The default memory_limit for workload groups is 30%, which can be adjusted based on the actual number of workload groups. If there is only one workload group, it can be adjusted to 90%.

alter workload group normal properties ( 'memory_limit'='90%' );

Monitoring Spilling

Audit Logs

The FE audit log has added the SpillWriteBytesToLocalStorage and SpillReadBytesFromLocalStorage fields, representing the total amount of data written to and read from local storage during spilling, respectively.

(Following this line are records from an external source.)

-- ==== Sys2Proof/Machine/Framer.lean ====
section
/-! DEFINITION. packet_framer: FRAME_CREATE, FRAME_PARSE, RELAY_SERIALIZE and RELAY_DESERIALIZE
(spec/43_framer.md R170 to R182). -/

namespace Sys2Proof.Machine

/-! ### Codec packets -/

/-- The first part of FRAME_CREATE's rule: the body of a compression type (R174). -/
def frameBody (p : Params) (comp : BitVec 4) (m : List Byte) : Except ErrCode (Mode × List Byte) :=
  match comp.toNat with
  | 0 => .ok (.uncompressed, m)
  | 1 =>
    if !p.codecDictEn then .error .invalidInput
    else if m.isEmpty then .error .invalidInput
    else .ok (compress p.dict m)
  | _ => .error .invalidInput

/-- The second part: FEC over the body (R174). -/
def framePayload (p : Params) (fec : BitVec 4) (body : List Byte) : Except ErrCode (List Byte) :=
  if fec = 0 then .ok body
  else
    match nsymOf fec with
    | none => .error .invalidInput
    | some nsym =>
      if !p.codecFecEn then .error .invalidInput
      else if Config.rsMaxN < body.length + nsym then .error .invalidInput
      else .ok (rsEncode body nsym)

/-- The codec header `[0x10 | comp, fec << 4]`: version 1, flags 0 (R170 to R172). -/
def codecHeader (comp fec : BitVec 4) : List Byte := [(1 : BitVec 4) ++ comp, fec ++ (0 : BitVec 4)]

/-- `create` (R174): the mode and the packet. -/
def frameBuild (p : Params) (comp fec : BitVec 4) (m : List Byte) : Except ErrCode (Mode × List Byte) :=
  match frameBody p comp m with
  | .error e => .error e
  | .ok (mode, body) =>
    match framePayload p fec body with
    | .error e => .error e
    | .ok payload =>
      let pkt := codecHeader comp fec ++ payload
      if Config.pktCap < pkt.length then .error .translationError else .ok (mode, pkt)

/-- FEC detection of FRAME_PARSE (R176). -/
def frameUnprotect (fec : BitVec 4) (body : List Byte) : Except ErrCode (List Byte) :=
  if fec = 0 then .ok body
  else
    match nsymOf fec with
    | none => .error .invalidInput
    | some nsym =>
      if body.length < nsym then .error .invalidInput
      else
        match rsDetect body nsym with
        | none => .error .uncorrectable
        | some m => .ok m

/-- Decompression of FRAME_PARSE, after FEC detection (R176). -/
def frameUnpack (d : Dict) (comp : BitVec 4) (body : List Byte) : Except ErrCode (Mode × List Byte) :=
  match comp.toNat with
  | 0 => .ok (.uncompressed, body)
  | 1 =>
    match decompress d body with
    | none => .error .invalidInput
    | some r => .ok r
  | _ => .error .invalidInput

/-- What FRAME_PARSE reads from a packet (R176). -/
structure Parsed where
  /-- RESULT0: the header bytes, byte 0 in bits 7:0. -/
  header : Word
  mode : Mode
  msg : List Byte
deriving DecidableEq, Repr

/-- `parse` (R176), its checks in the source's order: length, version, FEC, compression type. -/
def frameRead (d : Dict) (p : List Byte) : Except ErrCode Parsed :=
  match p with
  | b0 :: b1 :: body =>
    if b0.extractLsb' 4 4 ≠ 1 then .error .unsupportedVersion
    else
      match frameUnprotect (b1.extractLsb' 4 4) body with
      | .error e => .error e
      | .ok plain =>
        match frameUnpack d (b0.extractLsb' 0 4) plain with
        | .error e => .error e
        | .ok (mode, msg) => .ok ⟨BitVec.setWidth 32 (b1 ++ b0), mode, msg⟩
  | _ => .error .invalidInput

/-- FRAME_CREATE (R174). -/
def execFrameCreate (comp fec : BitVec 4) (len : Byte) (s : State) : Host.Outcome State Fault Refusal :=
  match frameBuild s.params comp fec (s.input len) with
  | .error e => raise e s
  | .ok r => finishOk ((s.putOut r.2).setResult0 r.1.toWord)

/-- FRAME_PARSE (R176). -/
def execFrameParse (len : Byte) (s : State) : Host.Outcome State Fault Refusal :=
  match frameRead s.params.dict (s.input len) with
  | .error e => raise e s
  | .ok r => finishOk (((s.putOut r.msg).setResult0 r.header).setResult1 r.mode.toWord)

/-! ### Relay wire format -/

/-- The relay wire version byte (R180). -/
def relayVersion : Byte := 0x01

/-- `relay_ser` (R180); none is TranslationError. -/
def relaySer (src dst : Word) (ch : Byte) (ts : Word) (pl : List Byte) : Option (List Byte) :=
  if Config.relayPayloadCap < pl.length then none
  else some ([relayVersion] ++ be32 src ++ be32 dst ++ [ch] ++ be32 ts ++ pl)

/-- The relay packet of the argument registers and an input payload (R180, R210). -/
def State.relayPacket (len : Byte) (s : State) : Option (List Byte) :=
  relaySer s.arg0 s.arg1 s.channel s.arg3 (s.input len)

/-- The four-byte big-endian field at an index of a packet (R181). -/
def beField (p : List Byte) (i : Nat) : Word :=
  ofBe32 (p.getD i 0) (p.getD (i + 1) 0) (p.getD (i + 2) 0) (p.getD (i + 3) 0)

/-- RELAY_SERIALIZE (R180). -/
def execRelaySerialize (len : Byte) (s : State) : Host.Outcome State Fault Refusal :=
  match s.relayPacket len with
  | none => raise .translationError s
  | some pkt => finishOk (s.putOut pkt)

/-- RELAY_DESERIALIZE (R181). -/
def execRelayDeserialize (len : Byte) (s : State) : Host.Outcome State Fault Refusal :=
  let p := s.input len
  if len.toNat < Config.relayHdr then raise .invalidInput s
  else if p.headD 0 ≠ relayVersion then raise .unsupportedVersion s
  else if Config.relayPayloadCap < len.toNat - Config.relayHdr then raise .invalidInput s
  else
    finishOk ((s.putOut (p.drop Config.relayHdr)).setResults (beField p 1) (beField p 5)
      (BitVec.setWidth 32 (p.getD 9 0)) (beField p 10))

end Sys2Proof.Machine
end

SpillWriteBytesToLocalStorage=503412182|SpillReadBytesFromLocalStorage=503412182

Profile

If spilling is triggered during a query, some Spill-prefixed counters are added to the Query Profile to mark and count spilling-related activities. Taking HashJoin's Build HashTable as an example, you can see the following counters:

PARTITIONED_HASH_JOIN_SINK_OPERATOR  (id=4  ,  nereids_id=179):(ExecTime:  6sec351ms)
- Spilled: true
- CloseTime: 528ns
- ExecTime: 6sec351ms
- InitTime: 5.751us
- InputRows: 6.001215M (6001215)
- MemoryUsage: 0.00
- MemoryUsagePeak: 554.42 MB
- MemoryUsageReserved: 1024.00 KB
- OpenTime: 2.267ms
- PendingFinishDependency: 0ns
- SpillBuildTime: 2sec437ms
- SpillInMemRow: 0
- SpillMaxRowsOfPartition: 68.569K (68569)
- SpillMinRowsOfPartition: 67.455K (67455)
- SpillPartitionShuffleTime: 836.302ms
- SpillPartitionTime: 131.839ms
- SpillTotalTime: 5sec563ms
- SpillWriteBlockBytes: 714.13 MB
- SpillWriteBlockCount: 1.344K (1344)
- SpillWriteFileBytes: 244.40 MB
- SpillWriteFileTime: 350.754ms
- SpillWriteFileTotalCount: 32
- SpillWriteRows: 6.001215M (6001215)
- SpillWriteSerializeBlockTime: 4sec378ms
- SpillWriteTaskCount: 417
- SpillWriteTaskWaitInQueueCount: 0
- SpillWriteTaskWaitInQueueTime: 8.731ms
- SpillWriteTime: 5sec549ms

System Tables

backend_active_tasks

The SPILL_WRITE_BYTES_TO_LOCAL_STORAGE and SPILL_READ_BYTES_FROM_LOCAL_STORAGE fields have been added, representing the total amount of data currently being written to and read from local storage for intermediate results during a query.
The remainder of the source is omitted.